● **THE TASK**: Check every line of the entries for "exact", and copy the lines that hold it.

(Saved entries)

Segment Open

-- ==== Sys2Proof/Laws/Boundaries.lean ====
section
/-!
SUPPORT. Flushes, probe beginnings, step boundaries, signals and the seal as the statements say them, what a marker written
from waiting leads to, the SNAP items of a snapshot, the abandonment of a rebuild, the read again at the head, and the LAGGING
test of an accepted probe (R96, R108, R114 to R117, R120, R122, R123, R131, R134, R154, R156, R170).
-/

namespace Sys2Proof.Machine

open Sys2Proof

/-! ### Flushes (R134) -/

/-- R134, R135: a flush, as the statements say it. -/
theorem flush_flushed {l : Live} {k : Slot} {c : Cursor} (h : l.cursor k = some c) :
    (flush k l).cursor k = some { c with buffer := c.buffer.flushed c.options } ∧
      (flush k l).port c.owner = (l.port c.owner).takes (c.buffer.flushTold k c.options) ∧
      (flush k l).checkpoints = l.checkpoints := by
  unfold flush
  rw [withCursor_some _ h]
  cases hm : c.options.mode with
  | push => simp [Buffer.flushed, Buffer.flushTold, hm, h]
  | notice =>
    by_cases hw : c.buffer.writing = []
    · simp [Buffer.flushed, Buffer.flushTold, hw, h]
    · simp [Buffer.flushed, Buffer.flushTold, hm, hw, Buffer.complete, Buffer.batch, port_notify]

/-- R134: an item delivered and then a flush leave what an item that flushes leaves. -/
theorem delivered_flushed (o : Options) (f : Bool) (x : ItemBody) (b : Buffer) :
    (b.delivered o f x).flushed o = b.delivered o true x := by
  cases hm : o.mode with
  | push => simp [Buffer.flushed, Buffer.delivered, hm]
  | notice =>
    have ht : b.completes o true = true := by simp [Buffer.completes, hm]
    cases hc : b.completes o f with
    | true => simp [Buffer.flushed, Buffer.delivered, hm, hc, ht]
    | false =>
      cases hw : b.writing <;> simp [Buffer.flushed, Buffer.delivered, hm, hc, ht, Buffer.batchWith, hw]

/-- R134, R135: so does what the owner is told. -/
theorem announced_flushed (k : Slot) (o : Options) (f : Bool) (x : ItemBody) (b : Buffer) :
    b.announced k o f x ++ (b.delivered o f x).flushTold k o = b.announced k o true x := by
  cases hm : o.mode with
  | push => simp [Buffer.flushTold, Buffer.announced, Buffer.completes, hm]
  | notice =>
    have ht : b.completes o true = true := by simp [Buffer.completes, hm]
    cases hc : b.completes o f with
    | true => simp [Buffer.flushTold, Buffer.announced, Buffer.delivered, hm, hc, ht]
    | false =>
      cases hw : b.writing <;>
        simp [Buffer.flushTold, Buffer.announced, Buffer.delivered, hm, hc, ht, Buffer.batchWith, hw]

@[simp] theorem delivered_waiting (o : Options) (f : Bool) (x : ItemBody) (b : Buffer) :
    (b.delivered o f x).waiting = none := by
  unfold Buffer.delivered
  dsimp only
  split_ifs <;> rfl

/-- R129: a marker leaves the reference time. -/
theorem delivered_keeps (o : Options) (f : Bool) (x : ItemBody) (b : Buffer) :
    ({ b.delivered o f x with refTime := b.refTime } : Buffer) = b.delivered o f x := by
  unfold Buffer.delivered
  dsimp only
  split_ifs <;> rfl

/-- R131: no item waits once one is delivered. -/
theorem delivered_none_waits (o : Options) (f : Bool) (x : ItemBody) (b : Buffer) :
    ({ b.delivered o f x with waiting := none } : Buffer) = b.delivered o f x := by
  unfold Buffer.delivered
  dsimp only
  split_ifs <;> rfl

/-! ### Probes begin (R97, R155, R156) -/

/-- R97, R155: the front probe of a cursor that lets it begin. -/
theorem kickProbe_begins {s : State} {l : Live} {k : Slot} {c : Cursor} (h : l.cursor k = some c)
    (hc : SameButStamps s.live.checkpoints l.checkpoints) (hb : probesMayBegin c = true) :
    ∃ d, (kickProbe s.env k l).cursor k = some d ∧ d = { c with probes := d.probes } ∧ ProbeBegins s c d ∧
      ProbeChose c l.checkpoints (kickProbe s.env k l).checkpoints := by
  unfold kickProbe
  rw [withCursor_some _ h]
  cases hp : c.probes with
  | nil => exact ⟨c, h, rfl, by simp [ProbeBegins, hp], by simp [ProbeChose, hp]⟩
  | cons q rest =>
    cases hw : q.work with
    | some w =>
      simp only [hw, Option.isNone_some, Bool.false_and, Bool.false_eq_true, if_false]
      exact ⟨c, h, rfl, by simp [ProbeBegins, hp, hw], by simp [ProbeChose, hp, hw]⟩
    | none =>
      simp only [hw, hb, Option.isNone_none, Bool.true_and, if_true]
      unfold beginProbe
      rw [withCursor_some _ h, hp]
      obtain ⟨h1, h2, -⟩ := hc.choose q.instant
      refine ⟨_, cursor_setCursor_same _ _ _, rfl, ?_, ?_⟩
      · simp only [ProbeBegins, hp, probeStart, h1, h2, hw]
        exact ⟨fun g => absurd rfl g, fun _ => rfl⟩
      · simp [ProbeChose, hp, hw]

/-! ### Step boundaries (R114) -/

/-- R114: what a step boundary makes of a RUNNING cursor, as the statements say it. -/
theorem atBoundary_comes {s t : State} {l : Live} {k : Slot} {c : Cursor} (h : l.cursor k = some c)
    (hc : l.checkpoints = s.live.checkpoints) (hr : c.state = .running) (ho : c.op = .none)
    (ht : t.live.checkpoints = (atBoundary s.env k l).checkpoints) :
    ∃ d, (atBoundary s.env k l).cursor k = some d ∧ ComesToBoundary s t c d ∧ (c.chain = false → d.chain = false) := by
  by_cases hp : c.probes = []
  · obtain ⟨d, hd, hB⟩ := atBoundary_spec h hc hr ho hp
    have join : ∀ {p q : Prop}, (p ∧ q) → (p → ComesToBoundary s t c d) → ComesToBoundary s t c d ∧ q :=
      fun h f => ⟨f h.1, h.2⟩
    refine ⟨d, hd, join ?_ fun g => ⟨fun g => absurd hp g, fun _ => ⟨hB, g⟩⟩⟩
    have hh : (c.pendingHold.isSome = true ∨ c.underStep = true ∧ c.stepsLeft = 0) ↔
        (c.pendingHold ≠ none ∨ c.underStep = true ∧ c.stepsLeft = 0) := by rw [Option.isSome_iff_ne_none]
    have hv : c.overtaken.isSome = true ↔ c.overtaken ≠ none := Option.isSome_iff_ne_none
    have hl : atBoundary s.env k l =
        if c.redo = true then l
        else if c.pendingHold.isSome = true ∨ c.underStep = true ∧ c.stepsLeft = 0 then becomeHeld k l
        else if c.overtaken.isSome = true then startRebase s.env k l else l := by
      unfold atBoundary
      rw [withCursor_some _ h, if_neg (by simp [hr, ho]), if_neg (by simp [hp])]
    rw [ht]
    rw [hl] at hd ⊢
    split_ifs at hd ⊢ with h1 h2 h3
    · rw [h] at hd
      cases hd
      exact ⟨⟨fun g => absurd g.1 (by simp [h1]), fun g => absurd g.1 (by simp [h1]), fun _ => hc, fun _ _ => rfl⟩, id⟩
    · have h1 : c.redo = false := by simpa using h1
      have hheld := hh.1 h2
      unfold becomeHeld at hd ⊢
      rw [modify_some _ h] at hd ⊢
      obtain ⟨g1, -, g3⟩ := flush_flushed (cursor_setCursor_same l k
        { c.leaveRunning with state := .held, op := .none, pendingHold := none, chain := false })
      rw [g1] at hd
      cases hd
      exact ⟨⟨fun _ => rfl, fun g => absurd ⟨h1, hheld⟩ g.2.1, fun _ => by rw [g3]; exact hc,
        fun g => absurd ⟨h1, hheld⟩ g⟩, fun _ => rfl⟩
    · have h1 : c.redo = false := by simpa using h1
      have hn : ¬(c.redo = false ∧ (c.pendingHold ≠ none ∨ c.underStep = true ∧ c.stepsLeft = 0)) :=
        fun g => h2 (hh.2 g.2)
      unfold startRebase at hd ⊢
      rw [withCursor_some _ h, startRebuild_eq s.env h] at hd ⊢
      obtain ⟨b, hb⟩ := lagTest_eq s.env
        (c.startRebuild .rebase (c.instant.getD 0) (l.checkpoints.choose (c.instant.getD 0)).1)
      rw [hb] at hd
      rw [cursor_setCursor_same] at hd
      cases hd
      exact ⟨⟨fun g => absurd g hn, fun _ => ⟨rfl, by rw [checkpoints_setCursor, hc]⟩,
        fun g => absurd ⟨h1, hn, hv.1 h3⟩ g, fun _ g => absurd ⟨h1, hn, hv.1 h3⟩ g⟩, id⟩
    · have hn : ¬(c.redo = false ∧ (c.pendingHold ≠ none ∨ c.underStep = true ∧ c.stepsLeft = 0)) :=
        fun g => h2 (hh.2 g.2)
      rw [h] at hd
      cases hd
      exact ⟨⟨fun g => absurd g hn, fun g => absurd (hv.2 g.2.2) h3, fun _ => hc, fun _ _ => rfl⟩, id⟩
  · have hl : atBoundary s.env k l = kickProbe s.env k l := by
      unfold atBoundary
      rw [withCursor_some _ h, if_neg (by simp [hr, ho]), if_pos (by simpa using hp)]
    rw [hl] at ht ⊢
    obtain ⟨d, g1, g2, g3, g4⟩ := kickProbe_begins (s := s) h (fun i => by rw [hc]) (by simp [probesMayBegin, hr, ho])
    exact ⟨d, g1, ⟨fun _ => ⟨g2, g3, by rw [ht, ← hc]; exact g4⟩, fun g => absurd g hp⟩, fun g => by rw [g2]; exact g⟩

Segment Closed

● **OUTPUT FOR THIS TASK**:
  | nil => exact ⟨c, h, rfl, by simp [ProbeBegins, hp], by simp [ProbeChose, hp]⟩
      exact ⟨c, h, rfl, by simp [ProbeBegins, hp, hw], by simp [ProbeChose, hp, hw]⟩
        exact ⟨fun g => absurd rfl g, fun _ => rfl⟩
      exact ⟨⟨fun g => absurd g.1 (by simp [h1]), fun g => absurd g.1 (by simp [h1]), fun _ => hc, fun _ _ => rfl⟩, id⟩
      exact ⟨⟨fun _ => rfl, fun g => absurd ⟨h1, hheld⟩ g.2.1, fun _ => by rw [g3]; exact hc,
      exact ⟨⟨fun g => absurd g hn, fun _ => ⟨rfl, by rw [checkpoints_setCursor, hc]⟩,
      exact ⟨⟨fun g => absurd g hn, fun g => absurd (hv.2 g.2.2) h3, fun _ => hc, fun _ _ => rfl⟩, id⟩
    exact ⟨d, g1, ⟨fun _ => ⟨g2, g3, by rw [ht, ← hc]; exact g4⟩, fun g => absurd g hp⟩, fun g => by rw [g2]; exact g⟩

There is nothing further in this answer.